** WHAT YOU ARE ASKED TO DO **
In the entries that follow, the lines from the one with "def endsWith (r" through the one with "stateWrite c c.map.cmdForceTrxOff :: List.replicate" are the ones to write out, exactly and with both ends included. Nothing else should appear.

:: DATA SHOWN

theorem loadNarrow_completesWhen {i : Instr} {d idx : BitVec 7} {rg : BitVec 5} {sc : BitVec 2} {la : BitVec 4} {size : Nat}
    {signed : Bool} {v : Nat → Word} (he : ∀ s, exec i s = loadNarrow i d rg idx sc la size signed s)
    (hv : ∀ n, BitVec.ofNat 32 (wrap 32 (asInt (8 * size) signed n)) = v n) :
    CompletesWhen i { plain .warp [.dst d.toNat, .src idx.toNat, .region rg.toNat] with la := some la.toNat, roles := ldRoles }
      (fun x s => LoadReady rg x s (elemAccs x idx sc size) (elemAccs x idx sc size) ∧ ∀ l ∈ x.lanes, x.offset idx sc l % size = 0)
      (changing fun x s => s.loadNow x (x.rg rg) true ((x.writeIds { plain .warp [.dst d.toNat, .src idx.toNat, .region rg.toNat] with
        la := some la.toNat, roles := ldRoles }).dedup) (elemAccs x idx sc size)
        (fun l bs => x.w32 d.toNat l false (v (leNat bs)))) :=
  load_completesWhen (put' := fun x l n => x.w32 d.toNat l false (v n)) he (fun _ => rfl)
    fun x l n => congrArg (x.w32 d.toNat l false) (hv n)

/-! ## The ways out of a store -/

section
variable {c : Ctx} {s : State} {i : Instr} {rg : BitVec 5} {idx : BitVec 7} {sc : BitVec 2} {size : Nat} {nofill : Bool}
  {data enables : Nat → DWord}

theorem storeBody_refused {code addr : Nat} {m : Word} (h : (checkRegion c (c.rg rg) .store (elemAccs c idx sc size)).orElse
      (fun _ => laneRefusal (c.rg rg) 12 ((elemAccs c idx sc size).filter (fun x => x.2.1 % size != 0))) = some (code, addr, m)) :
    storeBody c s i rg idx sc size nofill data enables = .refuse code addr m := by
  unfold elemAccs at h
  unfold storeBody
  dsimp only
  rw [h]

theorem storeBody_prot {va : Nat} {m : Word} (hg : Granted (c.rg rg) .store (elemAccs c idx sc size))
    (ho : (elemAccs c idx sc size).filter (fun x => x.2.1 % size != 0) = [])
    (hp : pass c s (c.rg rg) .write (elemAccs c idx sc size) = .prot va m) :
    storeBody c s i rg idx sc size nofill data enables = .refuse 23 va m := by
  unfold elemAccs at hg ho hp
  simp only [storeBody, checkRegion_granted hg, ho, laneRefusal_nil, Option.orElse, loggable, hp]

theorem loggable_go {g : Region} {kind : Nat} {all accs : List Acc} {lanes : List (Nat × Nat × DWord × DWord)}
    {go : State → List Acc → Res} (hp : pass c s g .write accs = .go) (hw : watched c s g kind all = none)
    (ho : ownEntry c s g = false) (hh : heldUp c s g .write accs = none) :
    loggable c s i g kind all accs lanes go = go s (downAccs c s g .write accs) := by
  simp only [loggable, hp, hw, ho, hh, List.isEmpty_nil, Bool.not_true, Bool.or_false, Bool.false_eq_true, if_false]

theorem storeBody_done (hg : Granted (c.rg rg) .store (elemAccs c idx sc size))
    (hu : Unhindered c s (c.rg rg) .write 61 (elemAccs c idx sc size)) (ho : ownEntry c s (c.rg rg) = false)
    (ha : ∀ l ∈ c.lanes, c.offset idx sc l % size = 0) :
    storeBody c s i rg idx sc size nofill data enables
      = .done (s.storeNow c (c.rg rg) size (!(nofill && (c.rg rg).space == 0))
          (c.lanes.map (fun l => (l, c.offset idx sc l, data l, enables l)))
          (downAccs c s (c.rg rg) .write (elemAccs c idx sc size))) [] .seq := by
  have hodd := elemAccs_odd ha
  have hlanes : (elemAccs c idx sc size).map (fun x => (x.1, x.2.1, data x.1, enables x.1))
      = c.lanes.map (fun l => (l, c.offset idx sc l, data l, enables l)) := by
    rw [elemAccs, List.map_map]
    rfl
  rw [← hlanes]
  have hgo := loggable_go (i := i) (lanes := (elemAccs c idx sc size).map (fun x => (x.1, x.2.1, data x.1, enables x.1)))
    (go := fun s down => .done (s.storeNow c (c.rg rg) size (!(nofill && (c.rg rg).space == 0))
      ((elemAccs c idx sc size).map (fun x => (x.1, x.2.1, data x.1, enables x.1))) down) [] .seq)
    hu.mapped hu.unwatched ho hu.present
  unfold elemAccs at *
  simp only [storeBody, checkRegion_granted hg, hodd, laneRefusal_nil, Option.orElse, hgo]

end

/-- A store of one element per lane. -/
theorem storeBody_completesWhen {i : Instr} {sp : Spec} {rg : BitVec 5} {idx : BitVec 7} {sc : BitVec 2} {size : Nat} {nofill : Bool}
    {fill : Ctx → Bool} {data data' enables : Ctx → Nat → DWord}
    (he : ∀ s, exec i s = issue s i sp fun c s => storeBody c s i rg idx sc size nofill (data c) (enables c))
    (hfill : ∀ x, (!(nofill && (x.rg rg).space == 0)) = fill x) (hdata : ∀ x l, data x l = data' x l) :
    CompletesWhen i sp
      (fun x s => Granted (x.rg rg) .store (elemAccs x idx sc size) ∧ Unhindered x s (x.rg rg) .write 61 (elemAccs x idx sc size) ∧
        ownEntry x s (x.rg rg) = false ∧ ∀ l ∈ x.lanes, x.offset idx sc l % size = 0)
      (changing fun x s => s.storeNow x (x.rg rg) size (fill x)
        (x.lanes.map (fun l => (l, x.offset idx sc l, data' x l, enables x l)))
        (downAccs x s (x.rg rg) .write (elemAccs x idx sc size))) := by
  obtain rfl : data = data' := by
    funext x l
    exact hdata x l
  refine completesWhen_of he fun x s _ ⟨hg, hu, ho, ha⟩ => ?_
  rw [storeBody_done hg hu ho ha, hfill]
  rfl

::::
:: DATA SHOWN

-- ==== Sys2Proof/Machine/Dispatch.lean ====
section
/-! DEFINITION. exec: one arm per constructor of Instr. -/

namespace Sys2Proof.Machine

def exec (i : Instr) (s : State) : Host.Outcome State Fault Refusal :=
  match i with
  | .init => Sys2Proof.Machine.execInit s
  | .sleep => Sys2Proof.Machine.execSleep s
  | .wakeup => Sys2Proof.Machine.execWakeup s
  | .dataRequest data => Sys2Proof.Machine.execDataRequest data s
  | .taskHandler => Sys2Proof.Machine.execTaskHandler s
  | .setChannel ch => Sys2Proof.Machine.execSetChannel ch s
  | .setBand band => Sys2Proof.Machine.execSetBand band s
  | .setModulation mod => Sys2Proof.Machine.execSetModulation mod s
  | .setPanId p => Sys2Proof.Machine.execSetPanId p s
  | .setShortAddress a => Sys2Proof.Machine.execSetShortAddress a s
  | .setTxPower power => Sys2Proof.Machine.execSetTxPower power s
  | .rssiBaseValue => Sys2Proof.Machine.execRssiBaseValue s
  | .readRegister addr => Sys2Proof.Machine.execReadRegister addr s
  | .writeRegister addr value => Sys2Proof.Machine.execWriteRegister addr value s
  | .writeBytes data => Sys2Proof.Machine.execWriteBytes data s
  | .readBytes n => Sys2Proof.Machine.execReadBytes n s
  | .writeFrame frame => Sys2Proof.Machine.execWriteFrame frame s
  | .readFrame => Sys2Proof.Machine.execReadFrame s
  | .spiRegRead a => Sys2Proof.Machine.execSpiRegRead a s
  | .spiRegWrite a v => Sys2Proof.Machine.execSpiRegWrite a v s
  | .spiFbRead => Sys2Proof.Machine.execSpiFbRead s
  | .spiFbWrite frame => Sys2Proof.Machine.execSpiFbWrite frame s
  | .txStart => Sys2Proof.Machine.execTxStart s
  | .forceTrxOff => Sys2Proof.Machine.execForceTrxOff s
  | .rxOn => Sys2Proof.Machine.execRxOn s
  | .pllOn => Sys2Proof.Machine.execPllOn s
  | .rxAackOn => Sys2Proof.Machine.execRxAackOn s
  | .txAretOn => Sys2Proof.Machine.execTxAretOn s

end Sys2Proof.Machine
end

::::
:: DATA SHOWN

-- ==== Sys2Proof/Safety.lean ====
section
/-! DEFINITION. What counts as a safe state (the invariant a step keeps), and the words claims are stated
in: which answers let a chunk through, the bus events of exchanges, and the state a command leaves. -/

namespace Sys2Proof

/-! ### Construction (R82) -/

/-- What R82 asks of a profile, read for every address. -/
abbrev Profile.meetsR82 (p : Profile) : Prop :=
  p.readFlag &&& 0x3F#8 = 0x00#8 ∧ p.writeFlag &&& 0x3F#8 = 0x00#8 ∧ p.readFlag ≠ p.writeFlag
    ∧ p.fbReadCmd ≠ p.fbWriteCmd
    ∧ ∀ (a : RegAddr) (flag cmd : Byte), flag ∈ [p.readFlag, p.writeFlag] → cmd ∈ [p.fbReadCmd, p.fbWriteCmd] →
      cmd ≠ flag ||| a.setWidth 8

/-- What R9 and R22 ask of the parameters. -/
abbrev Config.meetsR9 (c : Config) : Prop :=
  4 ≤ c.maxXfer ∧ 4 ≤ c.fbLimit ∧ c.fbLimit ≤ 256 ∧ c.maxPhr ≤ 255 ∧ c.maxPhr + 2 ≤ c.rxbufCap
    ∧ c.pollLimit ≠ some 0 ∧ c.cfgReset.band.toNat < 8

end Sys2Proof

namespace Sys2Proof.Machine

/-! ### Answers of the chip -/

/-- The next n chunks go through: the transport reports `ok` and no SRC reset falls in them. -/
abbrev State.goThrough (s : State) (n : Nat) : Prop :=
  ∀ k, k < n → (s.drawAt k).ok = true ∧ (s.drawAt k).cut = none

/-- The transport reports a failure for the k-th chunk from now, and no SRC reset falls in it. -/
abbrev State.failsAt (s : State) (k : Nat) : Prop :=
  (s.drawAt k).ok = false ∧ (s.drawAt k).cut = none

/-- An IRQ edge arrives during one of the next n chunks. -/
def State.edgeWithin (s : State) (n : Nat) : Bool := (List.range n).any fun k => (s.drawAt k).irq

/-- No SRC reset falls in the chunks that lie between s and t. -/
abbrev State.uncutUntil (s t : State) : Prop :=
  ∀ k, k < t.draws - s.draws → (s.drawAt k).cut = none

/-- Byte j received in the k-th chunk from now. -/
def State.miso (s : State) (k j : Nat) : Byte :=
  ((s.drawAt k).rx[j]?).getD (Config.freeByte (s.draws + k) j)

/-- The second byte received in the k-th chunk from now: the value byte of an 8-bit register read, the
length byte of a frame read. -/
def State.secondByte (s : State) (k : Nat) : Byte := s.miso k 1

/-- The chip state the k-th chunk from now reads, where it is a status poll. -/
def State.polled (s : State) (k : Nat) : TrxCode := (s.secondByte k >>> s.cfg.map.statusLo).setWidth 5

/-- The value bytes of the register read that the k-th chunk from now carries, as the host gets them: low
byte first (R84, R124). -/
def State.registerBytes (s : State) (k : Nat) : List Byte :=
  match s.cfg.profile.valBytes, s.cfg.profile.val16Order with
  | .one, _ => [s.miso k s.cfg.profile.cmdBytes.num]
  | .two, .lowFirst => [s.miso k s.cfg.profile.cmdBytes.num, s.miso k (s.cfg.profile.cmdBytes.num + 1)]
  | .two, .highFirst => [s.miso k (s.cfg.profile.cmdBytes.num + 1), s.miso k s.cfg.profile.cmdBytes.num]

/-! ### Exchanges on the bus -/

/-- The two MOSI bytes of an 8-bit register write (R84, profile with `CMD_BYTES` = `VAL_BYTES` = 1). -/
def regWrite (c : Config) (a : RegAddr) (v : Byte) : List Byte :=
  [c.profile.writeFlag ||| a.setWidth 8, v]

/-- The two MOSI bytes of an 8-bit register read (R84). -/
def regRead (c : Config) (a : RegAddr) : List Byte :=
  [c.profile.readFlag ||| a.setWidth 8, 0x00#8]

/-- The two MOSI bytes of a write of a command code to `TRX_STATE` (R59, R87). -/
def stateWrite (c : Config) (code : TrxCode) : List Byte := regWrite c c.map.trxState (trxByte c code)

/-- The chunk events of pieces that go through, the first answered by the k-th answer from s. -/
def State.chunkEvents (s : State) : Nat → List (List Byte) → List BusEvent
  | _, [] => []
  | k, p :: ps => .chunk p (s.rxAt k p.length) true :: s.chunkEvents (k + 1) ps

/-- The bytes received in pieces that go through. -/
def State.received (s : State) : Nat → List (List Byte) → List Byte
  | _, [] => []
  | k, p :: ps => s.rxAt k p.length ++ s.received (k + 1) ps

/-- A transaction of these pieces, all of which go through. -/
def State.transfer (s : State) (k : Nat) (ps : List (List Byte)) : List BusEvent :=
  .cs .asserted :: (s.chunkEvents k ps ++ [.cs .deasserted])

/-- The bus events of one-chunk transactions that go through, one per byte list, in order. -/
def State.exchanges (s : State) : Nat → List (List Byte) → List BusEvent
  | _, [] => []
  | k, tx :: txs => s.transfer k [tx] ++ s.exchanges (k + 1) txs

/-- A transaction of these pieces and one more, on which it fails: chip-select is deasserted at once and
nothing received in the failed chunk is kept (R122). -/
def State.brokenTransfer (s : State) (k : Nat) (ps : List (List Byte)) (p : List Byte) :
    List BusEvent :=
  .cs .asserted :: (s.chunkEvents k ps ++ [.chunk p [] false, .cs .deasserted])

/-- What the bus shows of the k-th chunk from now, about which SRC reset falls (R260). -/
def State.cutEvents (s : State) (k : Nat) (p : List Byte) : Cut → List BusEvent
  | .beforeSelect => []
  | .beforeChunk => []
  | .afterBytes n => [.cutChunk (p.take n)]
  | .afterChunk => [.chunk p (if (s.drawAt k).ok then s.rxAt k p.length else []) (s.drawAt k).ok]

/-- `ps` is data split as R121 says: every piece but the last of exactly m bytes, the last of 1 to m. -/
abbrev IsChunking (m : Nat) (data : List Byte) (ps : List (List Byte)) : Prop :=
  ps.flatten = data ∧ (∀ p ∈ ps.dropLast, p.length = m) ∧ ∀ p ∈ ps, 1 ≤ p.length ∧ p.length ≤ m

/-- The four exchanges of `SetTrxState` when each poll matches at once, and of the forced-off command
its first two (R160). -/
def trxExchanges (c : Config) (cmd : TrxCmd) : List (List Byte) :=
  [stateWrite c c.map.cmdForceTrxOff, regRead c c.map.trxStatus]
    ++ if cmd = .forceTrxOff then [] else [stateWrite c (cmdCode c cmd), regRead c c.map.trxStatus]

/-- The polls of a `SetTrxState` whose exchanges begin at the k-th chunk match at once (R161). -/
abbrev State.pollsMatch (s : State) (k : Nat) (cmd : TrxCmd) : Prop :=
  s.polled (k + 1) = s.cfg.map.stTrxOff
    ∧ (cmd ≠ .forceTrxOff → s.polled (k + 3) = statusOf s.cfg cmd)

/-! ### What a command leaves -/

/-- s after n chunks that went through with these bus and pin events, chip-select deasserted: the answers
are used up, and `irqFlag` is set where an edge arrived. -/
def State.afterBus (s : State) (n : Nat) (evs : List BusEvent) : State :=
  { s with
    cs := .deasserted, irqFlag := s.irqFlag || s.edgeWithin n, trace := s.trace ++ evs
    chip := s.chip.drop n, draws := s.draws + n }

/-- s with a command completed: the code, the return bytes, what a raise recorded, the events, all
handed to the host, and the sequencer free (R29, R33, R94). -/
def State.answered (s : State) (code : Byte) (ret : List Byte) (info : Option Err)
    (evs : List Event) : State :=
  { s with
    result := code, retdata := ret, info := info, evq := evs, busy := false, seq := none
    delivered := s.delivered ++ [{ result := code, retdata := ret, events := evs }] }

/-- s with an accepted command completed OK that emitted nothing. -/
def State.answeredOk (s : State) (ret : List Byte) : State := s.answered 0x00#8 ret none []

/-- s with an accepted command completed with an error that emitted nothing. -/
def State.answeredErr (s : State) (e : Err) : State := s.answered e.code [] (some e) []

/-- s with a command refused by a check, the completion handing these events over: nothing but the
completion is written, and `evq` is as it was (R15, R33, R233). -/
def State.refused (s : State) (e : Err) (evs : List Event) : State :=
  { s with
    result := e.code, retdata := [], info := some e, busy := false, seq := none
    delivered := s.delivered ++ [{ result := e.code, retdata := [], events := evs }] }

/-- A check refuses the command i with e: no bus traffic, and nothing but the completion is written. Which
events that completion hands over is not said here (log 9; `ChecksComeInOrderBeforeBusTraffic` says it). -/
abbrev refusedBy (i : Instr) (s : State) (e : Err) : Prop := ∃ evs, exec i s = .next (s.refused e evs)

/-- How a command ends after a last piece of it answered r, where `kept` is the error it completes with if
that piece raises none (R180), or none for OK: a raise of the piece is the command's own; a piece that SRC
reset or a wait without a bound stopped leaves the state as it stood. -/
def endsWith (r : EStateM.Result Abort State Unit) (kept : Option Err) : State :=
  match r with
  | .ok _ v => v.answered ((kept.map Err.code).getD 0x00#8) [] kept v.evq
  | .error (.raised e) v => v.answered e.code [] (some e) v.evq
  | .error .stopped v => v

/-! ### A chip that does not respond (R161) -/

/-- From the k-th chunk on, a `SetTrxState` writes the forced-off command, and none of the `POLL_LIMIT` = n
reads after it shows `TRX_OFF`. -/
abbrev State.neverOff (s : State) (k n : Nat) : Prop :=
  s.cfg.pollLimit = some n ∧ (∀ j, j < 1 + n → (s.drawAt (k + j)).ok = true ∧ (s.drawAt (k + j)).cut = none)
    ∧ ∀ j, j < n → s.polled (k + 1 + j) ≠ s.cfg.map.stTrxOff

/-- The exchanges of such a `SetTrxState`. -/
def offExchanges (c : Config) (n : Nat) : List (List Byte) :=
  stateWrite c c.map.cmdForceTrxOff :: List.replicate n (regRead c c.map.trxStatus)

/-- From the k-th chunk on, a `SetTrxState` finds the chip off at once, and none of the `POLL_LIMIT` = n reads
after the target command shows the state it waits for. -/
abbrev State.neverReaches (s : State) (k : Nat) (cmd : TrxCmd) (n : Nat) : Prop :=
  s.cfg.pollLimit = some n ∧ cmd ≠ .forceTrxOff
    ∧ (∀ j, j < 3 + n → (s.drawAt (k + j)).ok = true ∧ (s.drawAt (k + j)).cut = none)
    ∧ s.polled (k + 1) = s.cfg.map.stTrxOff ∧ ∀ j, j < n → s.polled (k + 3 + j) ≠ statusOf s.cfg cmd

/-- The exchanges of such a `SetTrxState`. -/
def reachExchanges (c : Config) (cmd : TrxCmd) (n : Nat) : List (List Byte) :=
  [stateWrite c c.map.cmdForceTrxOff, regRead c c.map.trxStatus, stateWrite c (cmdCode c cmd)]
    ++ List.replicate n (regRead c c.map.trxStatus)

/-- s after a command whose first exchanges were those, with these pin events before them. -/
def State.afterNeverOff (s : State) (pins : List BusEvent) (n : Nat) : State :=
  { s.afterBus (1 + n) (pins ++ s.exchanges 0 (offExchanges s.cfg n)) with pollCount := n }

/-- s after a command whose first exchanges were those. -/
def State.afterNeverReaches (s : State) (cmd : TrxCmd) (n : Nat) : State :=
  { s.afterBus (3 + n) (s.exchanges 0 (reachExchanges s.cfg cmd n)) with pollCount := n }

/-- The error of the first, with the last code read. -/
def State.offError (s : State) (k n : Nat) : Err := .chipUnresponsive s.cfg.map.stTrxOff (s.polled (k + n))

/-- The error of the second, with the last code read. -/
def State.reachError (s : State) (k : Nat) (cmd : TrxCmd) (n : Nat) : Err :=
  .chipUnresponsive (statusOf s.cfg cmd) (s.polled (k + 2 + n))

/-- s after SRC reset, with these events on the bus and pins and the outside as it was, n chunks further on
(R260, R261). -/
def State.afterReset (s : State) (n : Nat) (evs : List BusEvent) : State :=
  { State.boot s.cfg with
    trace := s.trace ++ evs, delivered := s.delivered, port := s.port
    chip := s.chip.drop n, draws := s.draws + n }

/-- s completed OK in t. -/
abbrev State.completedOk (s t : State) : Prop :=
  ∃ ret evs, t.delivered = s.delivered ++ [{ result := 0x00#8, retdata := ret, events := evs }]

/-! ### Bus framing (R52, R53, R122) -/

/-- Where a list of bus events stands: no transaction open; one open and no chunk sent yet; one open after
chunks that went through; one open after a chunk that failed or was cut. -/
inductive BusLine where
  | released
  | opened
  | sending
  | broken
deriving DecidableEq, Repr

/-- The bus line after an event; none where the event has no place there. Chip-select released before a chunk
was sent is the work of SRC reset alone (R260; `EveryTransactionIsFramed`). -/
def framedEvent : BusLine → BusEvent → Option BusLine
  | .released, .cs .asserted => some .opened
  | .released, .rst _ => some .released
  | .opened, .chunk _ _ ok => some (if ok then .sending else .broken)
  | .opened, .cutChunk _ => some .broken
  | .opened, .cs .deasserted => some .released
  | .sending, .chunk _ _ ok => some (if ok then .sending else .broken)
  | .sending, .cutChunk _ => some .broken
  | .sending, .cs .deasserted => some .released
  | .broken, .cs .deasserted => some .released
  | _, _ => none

::::

** SOLUTION TO THIS PROBLEM **
def endsWith (r : EStateM.Result Abort State Unit) (kept : Option Err) : State :=
  match r with
  | .ok _ v => v.answered ((kept.map Err.code).getD 0x00#8) [] kept v.evq
  | .error (.raised e) v => v.answered e.code [] (some e) v.evq
  | .error .stopped v => v

/-! ### A chip that does not respond (R161) -/

/-- From the k-th chunk on, a `SetTrxState` writes the forced-off command, and none of the `POLL_LIMIT` = n
reads after it shows `TRX_OFF`. -/
abbrev State.neverOff (s : State) (k n : Nat) : Prop :=
  s.cfg.pollLimit = some n ∧ (∀ j, j < 1 + n → (s.drawAt (k + j)).ok = true ∧ (s.drawAt (k + j)).cut = none)
    ∧ ∀ j, j < n → s.polled (k + 1 + j) ≠ s.cfg.map.stTrxOff

/-- The exchanges of such a `SetTrxState`. -/
def offExchanges (c : Config) (n : Nat) : List (List Byte) :=
  stateWrite c c.map.cmdForceTrxOff :: List.replicate n (regRead c c.map.trxStatus)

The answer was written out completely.